Task =
Lines in the listing below that hold "Fault" are the ones to copy.
*** Block opens ***
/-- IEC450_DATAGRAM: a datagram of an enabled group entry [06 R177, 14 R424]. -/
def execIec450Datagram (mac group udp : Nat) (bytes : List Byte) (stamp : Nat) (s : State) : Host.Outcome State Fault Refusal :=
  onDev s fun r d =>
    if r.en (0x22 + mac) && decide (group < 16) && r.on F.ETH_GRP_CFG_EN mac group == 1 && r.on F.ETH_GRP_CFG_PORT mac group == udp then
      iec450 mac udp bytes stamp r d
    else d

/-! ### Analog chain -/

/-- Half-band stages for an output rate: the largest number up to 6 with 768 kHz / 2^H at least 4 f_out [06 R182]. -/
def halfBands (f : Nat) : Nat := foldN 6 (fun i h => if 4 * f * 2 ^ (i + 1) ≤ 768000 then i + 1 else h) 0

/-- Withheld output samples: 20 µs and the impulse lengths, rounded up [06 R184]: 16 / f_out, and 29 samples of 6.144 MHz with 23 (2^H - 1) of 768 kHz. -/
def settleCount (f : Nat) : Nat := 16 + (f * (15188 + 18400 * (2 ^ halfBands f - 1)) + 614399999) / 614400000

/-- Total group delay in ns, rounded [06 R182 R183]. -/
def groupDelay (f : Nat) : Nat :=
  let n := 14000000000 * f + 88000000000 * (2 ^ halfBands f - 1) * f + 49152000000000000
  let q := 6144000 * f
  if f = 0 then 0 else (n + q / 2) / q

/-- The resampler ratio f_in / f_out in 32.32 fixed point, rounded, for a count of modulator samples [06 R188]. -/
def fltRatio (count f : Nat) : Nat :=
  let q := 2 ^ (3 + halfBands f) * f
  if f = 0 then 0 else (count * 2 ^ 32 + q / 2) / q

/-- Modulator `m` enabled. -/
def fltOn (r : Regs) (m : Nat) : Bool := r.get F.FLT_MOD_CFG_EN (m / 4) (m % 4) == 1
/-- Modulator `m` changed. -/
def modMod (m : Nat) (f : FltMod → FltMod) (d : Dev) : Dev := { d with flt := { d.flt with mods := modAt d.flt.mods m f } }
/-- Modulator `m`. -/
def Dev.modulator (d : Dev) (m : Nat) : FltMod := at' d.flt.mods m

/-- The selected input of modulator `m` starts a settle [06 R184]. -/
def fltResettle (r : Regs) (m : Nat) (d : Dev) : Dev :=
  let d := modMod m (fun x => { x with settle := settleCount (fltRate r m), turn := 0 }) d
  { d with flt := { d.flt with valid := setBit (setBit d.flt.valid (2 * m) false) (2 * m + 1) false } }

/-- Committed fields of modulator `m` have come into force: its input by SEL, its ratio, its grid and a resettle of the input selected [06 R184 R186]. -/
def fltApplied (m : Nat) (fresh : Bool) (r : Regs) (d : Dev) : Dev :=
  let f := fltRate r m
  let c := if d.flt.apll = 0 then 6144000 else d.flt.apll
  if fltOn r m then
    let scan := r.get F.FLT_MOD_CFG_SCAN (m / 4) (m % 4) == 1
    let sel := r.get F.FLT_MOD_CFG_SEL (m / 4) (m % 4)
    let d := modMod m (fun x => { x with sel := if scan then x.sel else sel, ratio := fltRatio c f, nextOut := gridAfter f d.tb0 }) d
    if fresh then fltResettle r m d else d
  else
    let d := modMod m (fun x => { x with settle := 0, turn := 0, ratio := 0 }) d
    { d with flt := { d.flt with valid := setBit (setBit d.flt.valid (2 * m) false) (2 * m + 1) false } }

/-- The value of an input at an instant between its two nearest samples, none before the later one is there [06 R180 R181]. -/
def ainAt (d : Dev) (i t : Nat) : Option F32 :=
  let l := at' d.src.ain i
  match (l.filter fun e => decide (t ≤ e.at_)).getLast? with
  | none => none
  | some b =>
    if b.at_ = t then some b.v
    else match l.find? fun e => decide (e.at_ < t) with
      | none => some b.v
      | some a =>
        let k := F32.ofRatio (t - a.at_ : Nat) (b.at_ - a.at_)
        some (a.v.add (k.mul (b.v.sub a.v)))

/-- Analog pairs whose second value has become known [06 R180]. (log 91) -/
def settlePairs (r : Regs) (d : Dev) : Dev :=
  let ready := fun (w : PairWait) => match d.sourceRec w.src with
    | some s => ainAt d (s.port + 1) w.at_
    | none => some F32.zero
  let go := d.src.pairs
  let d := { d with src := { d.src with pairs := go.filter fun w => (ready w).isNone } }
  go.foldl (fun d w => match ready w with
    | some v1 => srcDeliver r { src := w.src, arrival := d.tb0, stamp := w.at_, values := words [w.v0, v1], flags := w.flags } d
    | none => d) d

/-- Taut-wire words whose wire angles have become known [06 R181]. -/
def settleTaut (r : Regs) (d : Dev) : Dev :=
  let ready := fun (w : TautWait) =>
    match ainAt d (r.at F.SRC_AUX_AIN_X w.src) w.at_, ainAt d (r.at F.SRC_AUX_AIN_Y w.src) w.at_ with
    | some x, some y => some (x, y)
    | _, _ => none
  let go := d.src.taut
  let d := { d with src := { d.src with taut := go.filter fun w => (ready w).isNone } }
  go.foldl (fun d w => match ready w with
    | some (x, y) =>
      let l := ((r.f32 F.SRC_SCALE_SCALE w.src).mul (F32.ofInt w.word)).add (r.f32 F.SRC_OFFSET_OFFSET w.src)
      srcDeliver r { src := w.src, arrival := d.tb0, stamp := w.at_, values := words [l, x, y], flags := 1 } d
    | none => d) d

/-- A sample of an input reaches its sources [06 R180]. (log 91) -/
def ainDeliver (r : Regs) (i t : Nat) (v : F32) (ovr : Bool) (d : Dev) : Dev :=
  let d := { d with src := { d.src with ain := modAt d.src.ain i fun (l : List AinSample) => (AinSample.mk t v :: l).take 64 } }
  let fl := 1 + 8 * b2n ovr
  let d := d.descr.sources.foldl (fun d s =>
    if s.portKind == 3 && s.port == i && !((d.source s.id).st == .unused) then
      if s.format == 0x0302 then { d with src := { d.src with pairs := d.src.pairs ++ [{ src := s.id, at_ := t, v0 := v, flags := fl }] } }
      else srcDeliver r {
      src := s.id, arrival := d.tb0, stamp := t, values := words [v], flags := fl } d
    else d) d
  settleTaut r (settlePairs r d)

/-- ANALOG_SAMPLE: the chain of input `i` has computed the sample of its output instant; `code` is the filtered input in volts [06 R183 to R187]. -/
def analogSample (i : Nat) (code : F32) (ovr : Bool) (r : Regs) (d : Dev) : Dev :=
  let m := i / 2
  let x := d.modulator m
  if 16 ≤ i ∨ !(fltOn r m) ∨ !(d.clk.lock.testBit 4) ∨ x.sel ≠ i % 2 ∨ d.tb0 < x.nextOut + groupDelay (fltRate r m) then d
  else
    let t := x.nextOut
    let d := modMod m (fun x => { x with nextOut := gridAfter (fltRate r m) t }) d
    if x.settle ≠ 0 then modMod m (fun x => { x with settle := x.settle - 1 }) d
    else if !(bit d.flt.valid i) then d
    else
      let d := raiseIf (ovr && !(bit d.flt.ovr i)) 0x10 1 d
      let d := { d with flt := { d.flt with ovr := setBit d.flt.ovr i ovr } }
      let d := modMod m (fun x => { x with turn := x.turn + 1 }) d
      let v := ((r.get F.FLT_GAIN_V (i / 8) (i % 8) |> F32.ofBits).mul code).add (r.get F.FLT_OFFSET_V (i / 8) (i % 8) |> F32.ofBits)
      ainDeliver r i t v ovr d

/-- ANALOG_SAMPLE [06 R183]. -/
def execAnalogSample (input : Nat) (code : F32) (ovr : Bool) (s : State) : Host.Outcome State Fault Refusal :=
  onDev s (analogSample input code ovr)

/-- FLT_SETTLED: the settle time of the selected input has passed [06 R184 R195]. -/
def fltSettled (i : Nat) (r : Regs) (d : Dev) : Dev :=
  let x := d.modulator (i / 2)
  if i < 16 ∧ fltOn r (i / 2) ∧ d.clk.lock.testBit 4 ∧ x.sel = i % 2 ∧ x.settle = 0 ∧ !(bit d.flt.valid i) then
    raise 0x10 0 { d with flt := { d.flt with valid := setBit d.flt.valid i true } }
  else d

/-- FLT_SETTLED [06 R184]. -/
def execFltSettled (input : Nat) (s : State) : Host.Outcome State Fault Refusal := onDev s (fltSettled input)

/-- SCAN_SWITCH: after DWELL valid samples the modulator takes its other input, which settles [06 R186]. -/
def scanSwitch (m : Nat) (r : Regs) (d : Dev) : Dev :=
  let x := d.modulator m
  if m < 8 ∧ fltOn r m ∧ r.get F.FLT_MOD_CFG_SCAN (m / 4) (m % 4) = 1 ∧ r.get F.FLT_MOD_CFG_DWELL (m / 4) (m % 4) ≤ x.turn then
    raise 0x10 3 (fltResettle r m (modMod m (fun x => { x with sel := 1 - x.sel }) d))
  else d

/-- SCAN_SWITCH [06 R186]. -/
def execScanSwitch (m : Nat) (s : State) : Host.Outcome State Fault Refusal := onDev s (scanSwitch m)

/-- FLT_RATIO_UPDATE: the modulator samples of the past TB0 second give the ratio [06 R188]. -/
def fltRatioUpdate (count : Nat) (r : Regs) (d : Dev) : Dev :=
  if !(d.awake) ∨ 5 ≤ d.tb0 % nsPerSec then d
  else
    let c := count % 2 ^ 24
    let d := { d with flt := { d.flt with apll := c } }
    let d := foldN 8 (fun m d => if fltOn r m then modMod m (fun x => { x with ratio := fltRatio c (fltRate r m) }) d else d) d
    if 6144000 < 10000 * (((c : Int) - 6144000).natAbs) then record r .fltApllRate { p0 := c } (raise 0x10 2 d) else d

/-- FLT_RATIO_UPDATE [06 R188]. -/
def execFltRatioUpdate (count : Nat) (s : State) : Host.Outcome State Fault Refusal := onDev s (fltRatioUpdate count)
*** Block closes ***
*** Block opens ***
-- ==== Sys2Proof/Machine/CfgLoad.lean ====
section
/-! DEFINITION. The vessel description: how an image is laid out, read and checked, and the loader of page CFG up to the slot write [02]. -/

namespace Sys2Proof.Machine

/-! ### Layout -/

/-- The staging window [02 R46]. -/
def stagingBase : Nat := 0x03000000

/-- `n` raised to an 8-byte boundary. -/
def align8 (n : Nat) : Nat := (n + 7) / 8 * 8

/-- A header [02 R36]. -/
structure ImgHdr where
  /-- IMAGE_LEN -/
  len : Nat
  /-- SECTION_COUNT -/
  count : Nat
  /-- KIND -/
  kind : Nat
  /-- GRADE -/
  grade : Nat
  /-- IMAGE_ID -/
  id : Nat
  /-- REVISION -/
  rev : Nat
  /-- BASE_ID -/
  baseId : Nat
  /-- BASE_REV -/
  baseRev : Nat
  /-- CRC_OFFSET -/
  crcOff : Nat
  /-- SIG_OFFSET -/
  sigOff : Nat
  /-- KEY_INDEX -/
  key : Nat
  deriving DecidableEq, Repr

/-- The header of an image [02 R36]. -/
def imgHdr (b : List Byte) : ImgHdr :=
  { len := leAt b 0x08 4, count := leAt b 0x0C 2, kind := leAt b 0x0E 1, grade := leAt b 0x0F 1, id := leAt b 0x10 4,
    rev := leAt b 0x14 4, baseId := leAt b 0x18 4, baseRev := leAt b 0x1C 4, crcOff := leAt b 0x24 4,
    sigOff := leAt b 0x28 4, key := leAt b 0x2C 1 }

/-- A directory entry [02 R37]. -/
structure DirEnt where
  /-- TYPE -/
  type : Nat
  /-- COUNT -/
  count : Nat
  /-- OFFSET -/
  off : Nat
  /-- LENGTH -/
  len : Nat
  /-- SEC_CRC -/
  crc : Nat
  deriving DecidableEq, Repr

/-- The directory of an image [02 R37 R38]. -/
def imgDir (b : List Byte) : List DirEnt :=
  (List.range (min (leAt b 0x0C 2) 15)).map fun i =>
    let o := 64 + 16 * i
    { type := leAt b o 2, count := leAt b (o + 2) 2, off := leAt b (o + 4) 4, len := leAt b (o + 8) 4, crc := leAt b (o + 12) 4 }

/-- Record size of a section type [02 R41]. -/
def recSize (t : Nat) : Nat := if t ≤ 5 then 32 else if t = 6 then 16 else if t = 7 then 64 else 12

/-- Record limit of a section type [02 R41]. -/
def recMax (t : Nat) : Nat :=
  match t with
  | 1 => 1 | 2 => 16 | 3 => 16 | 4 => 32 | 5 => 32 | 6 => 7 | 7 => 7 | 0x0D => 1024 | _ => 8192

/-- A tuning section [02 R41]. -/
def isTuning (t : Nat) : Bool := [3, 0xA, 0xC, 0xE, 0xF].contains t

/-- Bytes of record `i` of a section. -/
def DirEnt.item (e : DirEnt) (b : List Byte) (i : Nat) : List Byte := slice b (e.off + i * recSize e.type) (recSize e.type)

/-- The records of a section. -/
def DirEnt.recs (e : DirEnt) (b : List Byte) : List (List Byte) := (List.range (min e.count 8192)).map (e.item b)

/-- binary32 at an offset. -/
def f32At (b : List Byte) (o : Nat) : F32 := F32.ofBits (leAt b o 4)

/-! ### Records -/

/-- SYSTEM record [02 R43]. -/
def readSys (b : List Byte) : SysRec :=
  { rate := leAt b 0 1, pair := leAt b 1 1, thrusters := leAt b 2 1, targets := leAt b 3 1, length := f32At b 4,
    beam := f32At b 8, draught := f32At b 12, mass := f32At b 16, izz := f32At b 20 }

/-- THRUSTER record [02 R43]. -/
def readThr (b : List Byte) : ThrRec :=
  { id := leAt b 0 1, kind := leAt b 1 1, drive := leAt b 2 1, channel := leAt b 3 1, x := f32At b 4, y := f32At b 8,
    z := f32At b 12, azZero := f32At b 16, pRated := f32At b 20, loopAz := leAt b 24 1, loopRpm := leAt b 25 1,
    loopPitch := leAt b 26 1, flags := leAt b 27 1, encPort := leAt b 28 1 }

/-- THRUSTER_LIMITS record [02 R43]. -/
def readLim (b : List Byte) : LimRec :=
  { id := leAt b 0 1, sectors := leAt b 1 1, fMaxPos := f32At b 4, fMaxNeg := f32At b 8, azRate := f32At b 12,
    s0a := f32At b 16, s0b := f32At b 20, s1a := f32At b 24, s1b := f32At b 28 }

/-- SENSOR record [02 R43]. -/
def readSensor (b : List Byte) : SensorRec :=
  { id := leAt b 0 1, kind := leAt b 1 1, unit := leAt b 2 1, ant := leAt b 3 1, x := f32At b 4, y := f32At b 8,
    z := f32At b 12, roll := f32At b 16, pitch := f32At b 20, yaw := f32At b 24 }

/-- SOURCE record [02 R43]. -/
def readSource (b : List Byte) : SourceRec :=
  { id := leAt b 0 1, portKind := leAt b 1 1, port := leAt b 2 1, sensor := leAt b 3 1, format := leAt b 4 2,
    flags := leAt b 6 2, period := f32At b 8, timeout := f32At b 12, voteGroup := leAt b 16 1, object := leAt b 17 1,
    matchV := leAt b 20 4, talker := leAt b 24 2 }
*** Block closes ***
Exercise answer =
def execIec450Datagram (mac group udp : Nat) (bytes : List Byte) (stamp : Nat) (s : State) : Host.Outcome State Fault Refusal :=
def execAnalogSample (input : Nat) (code : F32) (ovr : Bool) (s : State) : Host.Outcome State Fault Refusal :=
def execFltSettled (input : Nat) (s : State) : Host.Outcome State Fault Refusal := onDev s (fltSettled input)
def execScanSwitch (m : Nat) (s : State) : Host.Outcome State Fault Refusal := onDev s (scanSwitch m)
def execFltRatioUpdate (count : Nat) (s : State) : Host.Outcome State Fault Refusal := onDev s (fltRatioUpdate count)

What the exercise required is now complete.